/-- Settles O60: the turn begins, and nothing follows. -/
theorem afterATripOnlyManagementActs : Obligations.AfterATripOnlyManagementActs := by
  intro s hwf htripped hbarred
  obtain ⟨agenda, queued, h⟩ := exists_nextTurn s
  refine ⟨_, step_of_tripped hwf htripped hbarred, ?_, fun a ha => ?_⟩
  · rw [h]
    rfl
  · rw [h]
    exact byte_hostWrites ha _ _

end Sys2Proof.Claims
end

section
/-! What the accesses of a sequencer change of the package (R375, R382): nothing but what the access itself counts and caches, and, for
a write, the bytes that it writes, read through the copy that has them. -/

namespace Sys2Proof.Machine

open Sys2Proof

/-- The slots of the sequencers, the ports, the cores, the grids and the stations stay as they are. -/
structure State.KeepsUnits (s t : State) : Prop where
  seqs : t.seqs = s.seqs
  grids : t.grids = s.grids
  stations : t.stations = s.stations
  ports : t.ports = s.ports
  cores : t.cores = s.cores

/-- Every byte of memory reads as before, in the copy of the LLC and in that of DRAM. -/
structure State.OnlyReads (s t : State) : Prop extends State.KeepsUnits s t where
  peek : ∀ x a, t.peek x a = s.peek x a

/-- Every byte outside `w` reads, in either copy, as it read before in one of the two. -/
structure State.WritesIn (w : Nat → Prop) (s t : State) : Prop extends State.KeepsUnits s t where
  peek : ∀ a, ¬ w a → ∀ x, (t.peek x a).1 = (s.peek x a).1 ∨ (t.peek x a).1 = (s.peek (!x) a).1

variable {s t u : State} {w : Nat → Prop}

theorem State.KeepsUnits.trans (a : s.KeepsUnits t) (b : t.KeepsUnits u) : s.KeepsUnits u :=
  ⟨b.seqs.trans a.seqs, b.grids.trans a.grids, b.stations.trans a.stations, b.ports.trans a.ports, b.cores.trans a.cores⟩

theorem State.OnlyReads.refl (s : State) : s.OnlyReads s := ⟨⟨rfl, rfl, rfl, rfl, rfl⟩, fun _ _ => rfl⟩

theorem State.OnlyReads.trans (a : s.OnlyReads t) (b : t.OnlyReads u) : s.OnlyReads u :=
  ⟨a.toKeepsUnits.trans b.toKeepsUnits, fun x y => (b.peek x y).trans (a.peek x y)⟩

theorem State.OnlyReads.writesIn (a : s.OnlyReads t) (w : Nat → Prop) : s.WritesIn w t :=
  ⟨a.toKeepsUnits, fun y _ x => .inl (congrArg Prod.fst (a.peek x y))⟩

theorem State.WritesIn.trans (a : s.WritesIn w t) (b : t.WritesIn w u) : s.WritesIn w u := by
  refine ⟨a.toKeepsUnits.trans b.toKeepsUnits, fun y hy x => ?_⟩
  rcases b.peek y hy x with h | h
  · rw [h]
    exact a.peek y hy x
  · rw [h]
    simpa using (a.peek y hy (!x)).symm

theorem State.WritesIn.mono {w' : Nat → Prop} (a : s.WritesIn w t) (h : ∀ y, w y → w' y) : s.WritesIn w' t :=
  ⟨a.toKeepsUnits, fun y hy => a.peek y (fun hw => hy (h y hw))⟩

/-! ## Accesses that count, cache and look, but write nothing -/

theorem State.onlyReads_setReg (s : State) (o : Nat) (v : Word) : s.OnlyReads (s.setReg o v) := ⟨⟨rfl, rfl, rfl, rfl, rfl⟩, fun _ _ => rfl⟩

theorem State.onlyReads_draw (s : State) : s.OnlyReads s.draw.2 := ⟨⟨rfl, rfl, rfl, rfl, rfl⟩, fun _ _ => rfl⟩

theorem State.onlyReads_record (s : State) (r : Rec) (x : Option Serviced) : s.OnlyReads (s.record r x) :=
  ⟨⟨rfl, rfl, rfl, rfl, rfl⟩, fun _ _ => rfl⟩

theorem State.onlyReads_atCheck (s : State) (i master acc a : Nat) : s.OnlyReads (s.atCheck i master acc a).1 := by
  unfold State.atCheck State.atDeny State.incReg
  split
  · exact .refl s
  · exact (s.onlyReads_setReg _ _).trans ((State.onlyReads_setReg _ _ _).trans (State.onlyReads_setReg _ _ _))

/-- A line's own mark changes no byte of it. -/
theorem State.onlyReads_noteMixed (s : State) (uc : Bool) (ln : Nat) : s.OnlyReads (s.noteMixed uc ln) := by
  unfold State.noteMixed
  split
  · refine ⟨⟨rfl, rfl, rfl, rfl, rfl⟩, fun x a => ?_⟩
    cases x with
    | true => rfl
    | false =>
      simp only [State.peek, Bool.false_eq_true, if_false]
      by_cases h : a / 128 = ln
      · rw [h, sfind_smod_same]
        cases sfind ln s.llc <;> rfl
      · rw [sfind_smod_ne _ h]
  · exact .refl s

theorem State.onlyReads_admitAt (s : State) (master acc a : Nat) (dram : Bool) : s.OnlyReads (s.admitAt master acc a dram).1 := by
  unfold State.admitAt
  split
  · dsimp only
    split
    · exact (s.onlyReads_atCheck _ _ _ _).trans (State.onlyReads_atCheck _ _ _ _ _)
    · exact s.onlyReads_atCheck _ _ _ _
  · exact s.onlyReads_atCheck _ _ _ _
  · exact .refl s

theorem State.onlyReads_admitOne (s : State) (master acc a : Nat) (uc : Bool) : s.OnlyReads (s.admitOne master acc a uc).1 := by
  unfold State.admitOne
  dsimp only
  split
  · exact (s.onlyReads_admitAt _ _ _ _).trans (State.onlyReads_noteMixed _ _ _)
  · exact s.onlyReads_admitAt _ _ _ _

theorem State.onlyReads_walkDenied (s : State) (ctx va : Nat) : s.OnlyReads (s.walkDenied ctx va) := by
  unfold State.walkDenied
  dsimp only
  split
  · exact .refl s
  · split
    · exact s.onlyReads_admitOne _ _ _ _
    · exact .refl s

theorem State.onlyReads_lookup (s : State) (ctx va : Nat) : s.OnlyReads (s.lookup ctx va).1 := by
  unfold State.lookup
  dsimp only
  cases s.walkCtx ctx va with
  | ok l =>
    have hadd : ∀ t : State, t.OnlyReads { t with tlb := addNew ⟨ctx, l.1, pageOf l.1 va, l.2⟩ t.tlb } :=
      fun _ => ⟨⟨rfl, rfl, rfl, rfl, rfl⟩, fun _ _ => rfl⟩
    split
    · exact hadd s
    · split
      · exact s.onlyReads_draw
      · exact s.onlyReads_draw.trans (hadd _)
  | error e =>
    split
    · exact s.onlyReads_walkDenied ctx va
    · split
      · exact s.onlyReads_draw
      · exact s.onlyReads_draw.trans (State.onlyReads_walkDenied _ ctx va)

theorem State.onlyReads_translate (s : State) (ctx va acc : Nat) : s.OnlyReads (s.translate ctx va acc).1 := by
  have hlookup := s.onlyReads_lookup ctx va
  unfold State.translate
  split
  · exact .refl s
  · split
    · dsimp only
      split <;> exact .refl s
    · dsimp only
      split
      · exact hlookup
      · split
        · exact hlookup
        · split <;> exact hlookup

theorem State.onlyReads_foldl {α β : Type} {f : State × β → α → State × β} (hf : ∀ (r : State × β) x, r.1.OnlyReads (f r x).1) (xs : List α)
    (r : State × β) : r.1.OnlyReads (xs.foldl f r).1 := by
  induction xs generalizing r with
  | nil => exact .refl _
  | cons x xs ih => exact (hf r x).trans (ih _)

theorem State.onlyReads_states {α : Type} {f : State → α → State} (hf : ∀ (t : State) x, t.OnlyReads (f t x)) (xs : List α) (s : State) :
    s.OnlyReads (xs.foldl f s) := by
  induction xs generalizing s with
  | nil => exact .refl s
  | cons x xs ih => exact (hf s x).trans (ih _)

theorem State.onlyReads_seqSpans (s : State) (ctx va n acc : Nat) : s.OnlyReads (s.seqSpans ctx va n acc).1 := by
  unfold State.seqSpans
  refine State.onlyReads_foldl (fun r e => ?_) _ (s, _)
  have hpiece := r.1.onlyReads_translate ctx e.1 acc
  split
  · exact .refl _
  · split
    · next h => rwa [h] at hpiece
    · next h =>
      rw [h] at hpiece
      split <;> exact hpiece

theorem State.onlyReads_chunkSpans (s : State) (ctx len : Nat) (a : Option Nat) (acc : Nat) :
    s.OnlyReads (s.chunkSpans ctx len a acc).1 := by
  cases a with
  | none => exact .refl s
  | some va => exact s.onlyReads_seqSpans _ _ _ _

theorem State.onlyReads_recent (s : State) (ws : List StrongWrite) : s.OnlyReads { s with recent := ws } :=
  ⟨⟨rfl, rfl, rfl, rfl, rfl⟩, fun _ _ => rfl⟩

/-- The records of the accesses that overlap a recent write of another size. -/
theorem State.onlyReads_noteParts (s : State) (write : Bool) (kind ctx : Nat) (unit : Option Nat) (parts : List (Nat × Nat)) :
    s.OnlyReads (s.noteParts write kind ctx unit parts) := by
  unfold State.noteParts
  split
  · exact .refl s
  · cases unit with
    | none =>
      dsimp only
      split
      · exact .refl s
      · exact s.onlyReads_recent _
    | some n =>
      dsimp only
      generalize hs1 : parts.foldl _ s = s1
      have hrecords : s.OnlyReads s1 := by
        rw [← hs1]
        refine State.onlyReads_states (fun t p => ?_) parts s
        split
        · exact .refl t
        · exact t.onlyReads_record _ _
      split
      · exact hrecords
      · exact hrecords.trans (State.onlyReads_recent _ _)

theorem State.onlyReads_noteAccesses (s : State) (write : Bool) (kind ctx : Nat) (unit : Option Nat) (addrs : List Nat) :
    s.OnlyReads (s.noteAccesses write kind ctx unit addrs) := by
  unfold State.noteAccesses
  split
  · exact .refl s
  · exact s.onlyReads_noteParts _ _ _ _ _

theorem State.onlyReads_seqGet (p ctx : Nat) (sp : Span) (n : Nat) (s : State) (off : Nat) :
    s.OnlyReads (State.seqGet p ctx sp n s off).1 := by
  induction n generalizing s off with
  | zero => exact .refl s
  | succ n ih =>
    unfold State.seqGet
    split
    · exact .refl s
    · have hadmit := s.onlyReads_admitOne (masterId 2 ctx) 1 ((localOf sp.x.pa + off) / 64 * 64) (s.isUc sp.x)
      dsimp only
      split
      · exact hadmit
      · exact hadmit.trans ((State.onlyReads_noteAccesses _ _ _ _ _ _).trans (ih _ _))

theorem State.onlyReads_seqRead (s : State) (p ctx : Nat) (ps : List Span) : s.OnlyReads (s.seqRead p ctx ps).1 := by
  unfold State.seqRead
  refine State.onlyReads_foldl (fun r sp => ?_) ps (s, _)
  split
  · exact .refl _
  · exact State.onlyReads_seqGet _ _ _ _ _ _

/-! ## Writes -/

/-- A byte of a line of DRAM stands in the line's own copy. -/
theorem byte_lineOf {ln a : Nat} (h : a / 128 = ln) : ∀ m : Memory,
    Memory.byte (m.filterMap (fun c => if c.1 / 128 = ln then some (c.1 % 128, c.2) else none)) (a % 128) = m.byte a
  | [] => rfl
  | (b, v) :: m => by
    have ih := byte_lineOf h m
    unfold Memory.byte sget at ih ⊢
    rw [List.filterMap_cons]
    by_cases hb : b = a
    · subst hb
      simp [sfind, h]
    · by_cases hline : b / 128 = ln
      · have hoff : b % 128 ≠ a % 128 := by omega
        simp only [hline, if_true, sfind, hoff, hb, if_false]
        exact ih
      · simp only [hline, if_false, sfind, hb]
        exact ih

/-- Bytes set at other places leave a byte alone. -/
theorem byte_setBytes {α : Type} {at_ : α → Nat} {val : α → Byte} {a : Nat} (xs : List α) (h : ∀ x ∈ xs, at_ x ≠ a) (m : Memory) :
    Memory.byte (xs.foldl (fun m x => m.setByte (at_ x) (val x)) m) a = m.byte a := by
  induction xs generalizing m with
  | nil => rfl
  | cons x xs ih =>
    refine (ih (fun y hy => h y (List.mem_cons_of_mem _ hy)) _).trans ?_
    exact Memory.byte_setByte_ne m _ (h x List.mem_cons_self).symm

/-! ## The two copies of a byte -/

theorem State.peek_false_of_held {l : Line} {a : Nat} (h : sfind (a / 128) s.llc = some l) :
    (s.peek false a).1 = l.bytes.byte (a % 128) := by
  simp only [State.peek, Bool.false_eq_true, if_false, h]

theorem State.peek_false_of_absent {a : Nat} (h : sfind (a / 128) s.llc = none) : (s.peek false a).1 = s.dram.byte a := by
  simp only [State.peek, Bool.false_eq_true, if_false, h]

/-- What a byte of the LLC's copy reads depends on its line and on DRAM behind it. -/
theorem State.peek_false_congr {a : Nat} (hline : sfind (a / 128) t.llc = sfind (a / 128) s.llc) (hdram : t.dram.byte a = s.dram.byte a) :
    (t.peek false a).1 = (s.peek false a).1 := by
  cases h : sfind (a / 128) s.llc with
  | none => rw [peek_false_of_absent h, peek_false_of_absent (hline.trans h), hdram]
  | some l => rw [peek_false_of_held h, peek_false_of_held (hline.trans h)]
┄┄┄┄┄┄┄┄┄┄
The lines needed are the ones from the first line of the entries through the line that contains "refine ⟨_, step_of_tripped", given again without any change.

#### Response to this exercise:
/-- Settles O60: the turn begins, and nothing follows. -/
theorem afterATripOnlyManagementActs : Obligations.AfterATripOnlyManagementActs := by
  intro s hwf htripped hbarred
  obtain ⟨agenda, queued, h⟩ := exists_nextTurn s
  refine ⟨_, step_of_tripped hwf htripped hbarred, ?_, fun a ha => ?_⟩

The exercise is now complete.